Nach § 39 SGB IX zielen die in anerkannten Werkstätten für behinderte Menschen erbrachten Leistungen darauf ab, die Leistungs- oder Erwerbsfähigkeit der behinderten Menschen zu erhalten, zu entwickeln, zu verbessern oder wiederherzustellen, die Persönlichkeit dieser Menschen weiterzuentwickeln und ihre Beschäftigung zu ermöglichen oder zu sichern. Dieser Zweckrichtung entsprechend sieht § 136 Abs. 2 Satz 1 SGB IX vor, dass die Werkstatt allen behinderten Menschen, die wegen Art oder Schwere der Behinderung nicht, noch nicht oder noch nicht wieder auf dem allgemeinen Arbeitsmarkt beschäftigt werden können (§ 136 Abs. 1 Satz 1 vor Nr. 1 SGB IX) unabhängig von Art oder Schwere der Behinderung offen steht, sofern erwartet werden kann, dass sie spätestens nach Teilnahme an Maßnahmen im Berufsbildungsbereich wenigstens ein Mindestmaß wirtschaftlich verwertbarer Arbeitsleistung erbringen werden.

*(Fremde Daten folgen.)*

/-- The tile runs a portable image (R116). -/
def Ctx.portable (c : Ctx) : Bool := match c.kernel with
  | some (_, k) => k.img.portable && !c.handler
  | none => false
/-- The variant that the tile runs (R322). -/
def Ctx.variant (c : Ctx) : Nat := match c.kernel with
  | some (_, k) => k.variant
  | none => 0
/-- The PC of the bundle in hand; in handler mode its offset is the handler bundle number (R101). -/
def Ctx.pc (c : Ctx) : PC := c.s.cur.pc
/-- privileged() of R115. -/
def Ctx.privileged (c : Ctx) : Bool := c.handler || match c.kernel with
  | some (_, k) => k.img.priv
  | none => false
/-- Variant 3's parameter column is in use (R165). -/
def Ctx.slow (c : Ctx) : Bool := match c.kernel with
  | some (_, k) => k.slow
  | none => false
/-- A die is one of the partition's. -/
def Ctx.inPart (c : Ctx) (d : Nat) : Bool := match c.kernel with
  | some (_, k) => inPartition k.die0 k.shape d
  | none => decide (d = dieOf c.id)
/-- The number of the context whose kernel the tile runs. -/
def Ctx.ctxNo (c : Ctx) : Nat := match c.kernel with
  | some (_, k) => k.ctx
  | none => 0
/-- The tile's partition position (R206). -/
def Ctx.pos (c : Ctx) : Nat := match c.kernel with
  | some (_, k) => posOfTile k.die0 k.shape c.id
  | none => 0

/-- The latency classes of R315. -/
inductive LatClass where
  | scalar | mul | div | ld | amo | vfloat | vexp | vdiv | vint | perm | redmax | redadd | topk | mma | accret | cl
  | other
deriving DecidableEq, Repr

/-- The class number of R315. -/
def LatClass.num : LatClass → Nat
  | .scalar => 0 | .mul => 1 | .div => 2 | .ld => 3 | .amo => 4 | .vfloat => 5 | .vexp => 6 | .vdiv => 7 | .vint => 8
  | .perm => 9 | .redmax => 10 | .redadd => 11 | .topk => 12 | .mma => 13 | .accret => 14 | .cl => 15 | .other => 16

/-- L_dev of a class (R315). -/
def LatClass.dev : LatClass → Nat
  | .scalar => 1 | .mul => 3 | .div => 18 | .ld => 6 | .amo => 10 | .vfloat => 4 | .vexp => 8 | .vdiv => 14 | .vint => 2
  | .perm => 3 | .redmax => 12 | .redadd => 24 | .topk => 32 | .mma => 6 | .accret => 70 | .cl => 24 | .other => 0

/-- The image cycle from which a result is readable, in a portable image; 0 in a timetabled one (R315). CL is that of the variant in use (R165). -/
def Ctx.imgDue (c : Ctx) (t : Tile) (cls : LatClass) (lat : Nat) : Nat :=
  match c.kernel with
  | some (_, k) =>
    if k.img.portable then
      let e := (k.img.plat[cls.num]?).getD 0
      let dev := if cls = .cl ∧ k.slow then 18 else cls.dev
      let l := if cls = .other ∨ e = 0 then lat else lat + e - dev
      c.now + t.flow.ahead - t.flow.waits + l
    else 0
  | none => 0

/-- land(d, v, L) of R61 with flags raised at the same cycle: the result is in flight, and in handler mode its landing is at once (R129). -/
def Ctx.land (c : Ctx) (t : Tile) (cls : LatClass) (d : Dest) (v lat : Nat) (flags : FlagSet := 0) : Tile :=
  t.launch { seq := 0, due := if c.handler then c.now else c.now + lat, img := if c.handler then 0 else c.imgDue t cls lat
             dst := d, val := v, flags := flags, back := c.now + lat }

/-- A result whose value returns from a request (R122). -/
def Ctx.landPending (c : Ctx) (t : Tile) (cls : LatClass) (d : Dest) (lat : Nat) : Tile :=
  t.launch { seq := 0, due := if c.handler then c.now else c.now + lat, img := if c.handler then 0 else c.imgDue t cls lat
             dst := d, pend := true, back := c.now + lat }

/-- A staging write of the tile's own instruction (R155). -/
def Ctx.landStaging (c : Ctx) (t : Tile) (code : Nat) (captured : Bool) (bytes : List SByte) (lat : Nat) (flags : FlagSet := 0)
    (cls : LatClass := .other) : Tile :=
  t.launch { seq := 0, due := if c.handler then c.now else c.now + lat, img := if c.handler then 0 else c.imgDue t cls lat
             dst := .staging code captured, bytes := bytes, flags := flags, back := c.now + lat }

/-- What a slot's meaning comes to: the tile after it, a trap of R118 with its xinfo, or, in a portable image, a wait of one cycle (R116). -/
inductive SlotRes where
  | ok (t : Tile)
  | trap (cause info : Nat)
  | wait (reason : Nat)

/-! ## Trap causes (R118) -/

def causeEncoding : Nat := 0x01
def causeIndex : Nat := 0x02
def causeConflict : Nat := 0x03
def causeVault : Nat := 0x04
def causeOverdue : Nat := 0x05
def causePin : Nat := 0x06
def causeShape : Nat := 0x07
def causeResidency : Nat := 0x08
def causePermission : Nat := 0x09
def causeStale : Nat := 0x0A
def causeWheel : Nat := 0x0B
def causeMesh : Nat := 0x0C
def causeWeir : Nat := 0x0D
def causeJcb : Nat := 0x0E
def causeData : Nat := 0x0F
def causeAlign : Nat := 0x10
def causePriv : Nat := 0x11
def causeBreak : Nat := 0x12
def causeTrap : Nat := 0x13
def causeStep : Nat := 0x14

/-- A cause is a deviation (R8, R118). -/
def isDeviation (cause : Nat) : Bool :=
  cause == causeConflict || cause == causeVault || cause == causeOverdue || cause == causePin || cause == causeWheel || cause == causeMesh

/-- A cause counts in nflt (R327). -/
def isCounted (cause : Nat) : Bool := !(cause == causeBreak || cause == causeTrap || cause == causeStep)

/-- xinfo of a permission fault that did not arise through a handle: the sentinel with access write (R118). -/
def permSentinel (h : Nat) : Nat := h + 1 * 16 + 64

/-! ## The index stream (R31 to R37) -/

/-- What stands at a position of the stream. -/
inductive Fetched where
  | bundle (b : Bundle) (escaped : Bool)
  | illegal (info : Nat)
  | absent
deriving DecidableEq, Repr

/-- The indices of a segment of a variant. -/
def Tile.segment (t : Tile) (variant seg : Nat) : List (BitVec 16) := mapGet [] t.imem.segs (variant * 65536 + seg)

/-- A segment stands whole in the index window (R36, R37). -/
def Tile.inWindow (t : Tile) (seg : Nat) : Bool :=
  !t.imem.table || (mapFind t.imem.win (seg % 2) == some seg && !t.imem.copying.contains seg)

/-- The bundle of 24 indices (R33): index j carries bits [16j - 1 : 16j - 16]. -/
def literalBundle (l : List (BitVec 16)) : Bundle :=
  BitVec.ofNat 384 (l.foldr (fun x a => x.toNat + 65536 * a) 0)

In Übereinstimmung mit dieser Forderung knüpft § 40 Abs. 1 Nr. 2 SGB IX die Gewährung von Leistungen im Berufsbildungsbereich an die Erwartung, dass der behinderte Mensch nach Teilnahme an diesen Leistungen in der Lage ist, wenigstens ein Mindestmaß wirtschaftlich verwertbarer Arbeitsleistung im Sinne des § 136 zu erbringen.

Vorliegend begehrt der Kläger jedoch keine Leistungen im Berufsbildungsbereich, sondern Leistungen im Eingangsverfahren einer anerkannten Werkstatt für behinderte Menschen. Anders als der Berufsbildungsbereich ist das Eingangsverfahren nicht darauf ausgerichtet, die Leistungs- oder Erwerbsfähigkeit des behinderten Menschen so weit wie möglich zu entwickeln, zu verbessern oder wiederherzustellen. Es dient vielmehr nach § 40 Abs. 1 Nr. 1 SGB IX der Feststellung, ob die Werkstatt die geeignete Einrichtung für die Teilhabe des behinderten Menschen am Arbeitsleben ist sowie welche Bereiche der Werkstatt und welche Leistungen zur Teilhabe am Arbeitsleben für den behinderten Menschen in Betracht kommen, und der Erstellung eines Eingliederungsplans. Diese Zweiteilung der Leistungsarten in anerkannten Werkstätten für behinderte Menschen hat bereits das Bundessozialgericht (Urteil vom 10. März 1994 - 7 RAr 22/93 -, SozR 3-4100 § 58 Nr. 6, SozR 3-1300 § 31 Nr. 8, Rn. 24 bei juris) auf der Grundlage des § 58 Abs. 1a AFG a.F. betont.

Die Prognose, ob der behinderte Mensch nach Teilnahme an den Leistungen im Berufsbildungsbereich in der Lage sein wird, wenigstens ein Mindestmaß wirtschaftlich verwertbarer Arbeitsleistung im Sinne des § 136 SGB IX zu erbringen, ist erst auf der Grundlage der während des Eingangsverfahrens erlangten Erkenntnisse zu treffen, nicht aber bereits im Verfahren des Leistungsträgers über den Antrag auf Gewährung von Leistungen im Eingangsverfahren.

Die Kostenentscheidung beruht auf § 193 SGG und folgt dem Ausgang des Verfahrens.

Die Voraussetzungen für die Zulassung der Revision (§ 160 Abs. 2 SGG) sind nicht erfüllt.